## MATERIAL FOR THIS TASK
/-- The PCIe side (R302, R315, R319 to R323): fetching serves the held descriptors and then the rings; a reset, a link that
comes up, bus mastering, the power state and a failed read act as their rules say; and HOST_READY is announced once. -/
def Obligations.HostLink : Prop :=
  (∀ s : State, Live s →
    let c := Card.retryHeld s.card.hst.held.length s.card
    Becomes .descriptorFetch s (if c.masters then Card.fetchAll 64 c else c)
    ∧ Becomes .busMasterEnable s { s.card with hst.busMaster := true }.resumeMaster
    ∧ Becomes .pcieLinkUp s { s.card with hst.linkUp := true }
    ∧ (∀ d, Becomes (.d3hotTransition d) s { s.card with hst.d3 := d }.resumeMaster)
    ∧ (s.card.hst.ready = false → s.card.sys.restarting = false → Becomes .hostReady s
        (({ s.card with hst.ready := true }.record 0xA002 [pN s.card.frame.toNat]).fire 89))
    ∧ (s.card.hst.ready = true → Becomes .hostReady s s.card))
  ∧ (∀ (s : State) (k : Nat), Live s → k ≤ 2 → Becomes (.hostInterfaceReset k) s (s.card.hostReset k)
      ∧ Gives (.hostInterfaceReset k) s fun c' => c'.hst.sqs = [] ∧ c'.bit HST_STICKY.HOST_RESET = true)
  ∧ (∀ (s : State) (n p : Nat) (r : List (Nat × Nat)), Live s →
      (s.card.hst.arriving.filter fun x => x.1 == n) = (n, p) :: r →
      let c := { s.card with hst.arriving := s.card.hst.arriving.filter fun x => x.1 != n }
      let c := c.setSq n { s.card.sq n with head := p }
      Becomes (.dmaReadError true n) s
        ((if (s.card.sq n).state = 1 then c.sqError n 1 0 else c).stick HST_STICKY.DMA_ERROR))
  ∧ (∀ (s : State) (slot : Nat) (o : Op), Live s → s.card.op slot = some o → o.committed = false → o.produced = false →
      readers.contains o.opcode = true →
      Becomes (.dmaReadError false slot) s
        (((s.card.withdraw slot o).complete slot 3 0xA050).stick HST_STICKY.DMA_ERROR))

/-- Host memory and the completions in it (R302, R311, R313, R316). -/
def Obligations.HostMemoryAndCompletions : Prop := Sys2Proof.Claims.HostMemoryWrites ∧ Sys2Proof.Claims.CompletionEntries

end Host

section Lanes

open Sys2Proof Sys2Proof.Machine Sys2Proof.Claims

/-- Disagreement and agreement of a lane's cores (R336, R337): the core is marked and counted, fails when it has just been
resynchronised or at RESYNC_LIMIT faults, and the lane fails without a second good copy; at a frame's start a marked core
takes an agreeing core's state; a trap saves its context, or is fatal. -/
def Obligations.CoreEvents : Prop :=
  (∀ (s : State) (l k : Nat), Live s → l < 2 → k < 3 → s.card.lan.split = false → s.card.lan.recovery = false →
    2 ≤ s.card.laneState l → s.card.laneState l ≤ 5 → (∀ i < 3, s.card.coreState l i = 0) →
    let c := ((s.card.count LAN_CNT.RESYNC).stick LAN_STICKY.RESYNC).laneEvent 0xB001 [pN l, pN k, s.card.frame]
    let fs := ((s.card.lane l).faults.filter fun y => decide (framesSince s.card.frame (BitVec.ofNat 32 y.2) < 65536))
      ++ [(k, s.card.frame.toNat)]
    let m := c.modLane l fun x => { x with faults := fs }
    let r := if (s.card.lane l).resynced.contains k = true then m.failCore l k 1
      else if m.fld LAN_CFG.RESYNC_LIMIT ≤ (fs.filter (·.1 == k)).length then m.failCore l k 0
      else m.setFld (coreFld l k) 1
    Becomes (.coreDisagree l k true) s r ∧ Becomes (.coreDisagree l k false) s (r.failLane l 2))
  ∧ (∀ (s : State) (l k a : Nat), Live s → l < 2 → s.card.lan.split = false → s.card.tim.slot = 0 →
      s.card.laneState l ≠ 6 → ¬(l = 0 ∧ s.card.halted = true) → (s.card.coresIn l 0).head? = some a →
      s.card.coresIn l 1 = [k] → (∀ y ∈ (s.card.lane l).faults, y.1 = k → y.2 ≠ s.card.frame.toNat) →
      let c := (s.card.setCore l k (s.card.core l a)).setFld (coreFld l k) 0
      Becomes (.coreResync l) s ((c.modLane l fun x => { x with resynced := x.resynced ++ [k] }).laneEvent 0xB002 [pN l, pN k]))
  ∧ (∀ (s : State) (l k : Nat) (int : Bool) (code : Nat), Live s → l < 2 → k < 3 → s.card.laneState l ≠ 0 →
      s.card.laneState l ≠ 6 → (s.card.core l k).stopped = false →
      ((s.card.core l k).csrGet 0x7C0).getLsbD 1 = false ∨ int = true →
      let t := (s.card.core l k).trap int code
      (((s.card.core l k).csrGet 0x7C0).getLsbD 0 = false →
        Becomes (.contextSave l k int code false) s (s.card.setCore l k t))
      ∧ (((s.card.core l k).csrGet 0x7C0).getLsbD 0 = true → t.pushValid = true →
          Becomes (.contextSave l k int code false) s
            ((s.card.setCore l k (t.set 2 (BitVec.ofNat 32 ((t.get 2).toNat - 80)))).modLane l fun x =>
              { x with mem := x.mem.setRange x.left ((t.get 2).toNat - 80) (t.saved.flatMap fun w => le 4 w.toNat) }))
      ∧ (((s.card.core l k).csrGet 0x7C0).getLsbD 0 = true → t.pushValid = false → s.card.lan.split = false →
          Becomes (.contextSave l k int code false) s
            ((((s.card.setCore l k t.fatal).stick LAN_STICKY.FATAL).laneEvent 0xB020
              [pN l, (s.card.core l k).pc, (s.card.core l k).get 2, t.csrGet 0x342]).failLane l 3)))

/-- The shadow (R342 to R344, R357): a takeover that is due makes the other lane primary and the shadow state is no longer
valid; an import that catches up makes the shadow valid, one that does not starts again; a prepared update is ready after
SHADOW_MIN frames; and a boot that has run 10,000 frames clears BOOT_CNT. -/
def Obligations.ShadowLane : Prop :=
  (∀ (s : State) (l cause : Nat), Live s → s.card.tim.slot = 0 → s.card.lan.takeoverDue = some (l, cause) →
    (s.card.canTakeOver l = true → s.card.laneState l = 3 → cause ≠ 1 → Becomes .laneTakeover s
      (((({ s.card with lan.takeoverDue := none }.makePrimary l).stick LAN_STICKY.TAKEOVER).laneEvent 0xB012
        [pN l, pN cause]).setFld LAN_STATUS.SHADOW_VALID 0))
    ∧ (s.card.canTakeOver l = false → cause ≠ 1 → Becomes .laneTakeover s { s.card with lan.takeoverDue := none }))
  ∧ (∀ (s : State) (l : Nat), Live s → l < 2 → l ≠ s.card.primary → s.card.lan.split = false →
      s.card.lan.recovery = false → s.card.laneState l = 1 ∨ s.card.laneState l = 2 → s.card.upd = 0 →
      s.card.laneState s.card.primary = 4 → (s.card.lane l).resetDue = false → s.card.lan.prepareDue = false →
      Becomes (.stateImport l true) s (s.card.imported l)
      ∧ Becomes (.stateImport l false) s (s.card.importFailed l)
      ∧ Gives (.stateImport l true) s fun c' => c'.fld LAN_STATUS.SHADOW_VALID = 1 ∧ c'.laneState l = 3)
  ∧ (∀ s : State, Live s → s.card.upd = 2 → s.card.fld LAN_CFG.SHADOW_MIN ≤ s.card.lan.updFrames →
      Gives .updShadowReady s fun c' => c'.upd = 3 ∧ c'.lan.prepareOp = none)
  ∧ (∀ s : State, Live s → s.card.upd ≠ 2 → Becomes .updShadowReady s s.card)
  ∧ (∀ s : State, Live s → 10000 ≤ s.card.lan.bootFrames →
      Gives .bootCntClear s fun c' => c'.fld LAN_BANK_STAT.BOOT_CNT = 0)
  ∧ (∀ s : State, Live s → s.card.lan.bootFrames < 10000 → Becomes .bootCntClear s s.card)

/-- Images and satellites (R351 to R354, R358): a staged bank whose parts all verify becomes VERIFIED with event 0xB040, one
that does not sets BAD_HASH and names its bad parts; a network piece enters the bank; an update of a satellite asks for its
reset in slot 6 once its neighbours are ready. -/
def Obligations.ImageEvents : Prop :=
  (∀ s : State, Live s →
    let k := s.card.standbyBank
    let b := s.card.bank k
    s.card.imgState k = 1 → b.manifest ≠ [] → b.missing = 0 →
    (b.badParts = [] → Becomes .imageVerify s
      (((s.card.jrnFree 0x0B).setFld (imgFld k) 2).record 0xB040 [pN k, pN (leAt b.manifest 4 4)]))
    ∧ (∀ q, b.badParts = [q] → Becomes .imageVerify s
        ((((((s.card.jrnFree 0x0B).setFld (imgFld k) 3).stick LAN_STICKY.BAD_HASH).record 0xB041 [pN k, pN q]).setBank k
          (b.erasePart q)).showStage)))
  ∧ (∀ s : State, Live s → s.card.imgState s.card.standbyBank ≠ 1 → Becomes .imageVerify s s.card)
  ∧ (∀ (s : State) (e : Envelope), Live s → s.card.bit LAN_CTRL.NET_UPD = true → e.udp = s.card.fld LAN_CTRL.UPD_PORT →
      leAt e.body 6 1 ≤ 7 → (heard 0x20 e s.card).plantCheck 0x20 e = none →
      Becomes (.networkParcel e) s ((authentic 0x20 e s.card).addPiece (BitVec.ofNat 32 (leAt e.body 0 4)) (leAt e.body 4 2)
        (leAt e.body 6 1) (slice e.body 8 512)))
  ∧ (∀ (s : State) (n : Nat) (u : SatUpd), Live s → StringNo n → s.card.satUpd n = some u → u.step = 7 →
      s.card.tim.slot = 6 → s.card.updPending n (u.places.headD 0) = false →
      s.card.bit (CHN_STATUS.RESETTING n) = false →
      (∀ q ∈ places, q ≠ u.places.headD 0 → q ≤ s.card.satCount n →
        s.card.inService n q = true ∧ s.card.bit (CHN_SAT_STATE.STALE n q) = false) →
      Becomes (.satReset n) s ((s.card.request n (u.places.headD 0) 0x0D [0] .update).pumpRequests n))
  ∧ (∀ (s : State) (n : Nat), Live s → s.card.satUpd n = none → Becomes (.satReset n) s s.card)

end Lanes

section Recorder

open Sys2Proof Sys2Proof.Machine Sys2Proof.Claims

## THE TASK
The string "stateImport" appears on some lines of the data; count those lines and report only how many there are.

## EXERCISE RESPONSE
3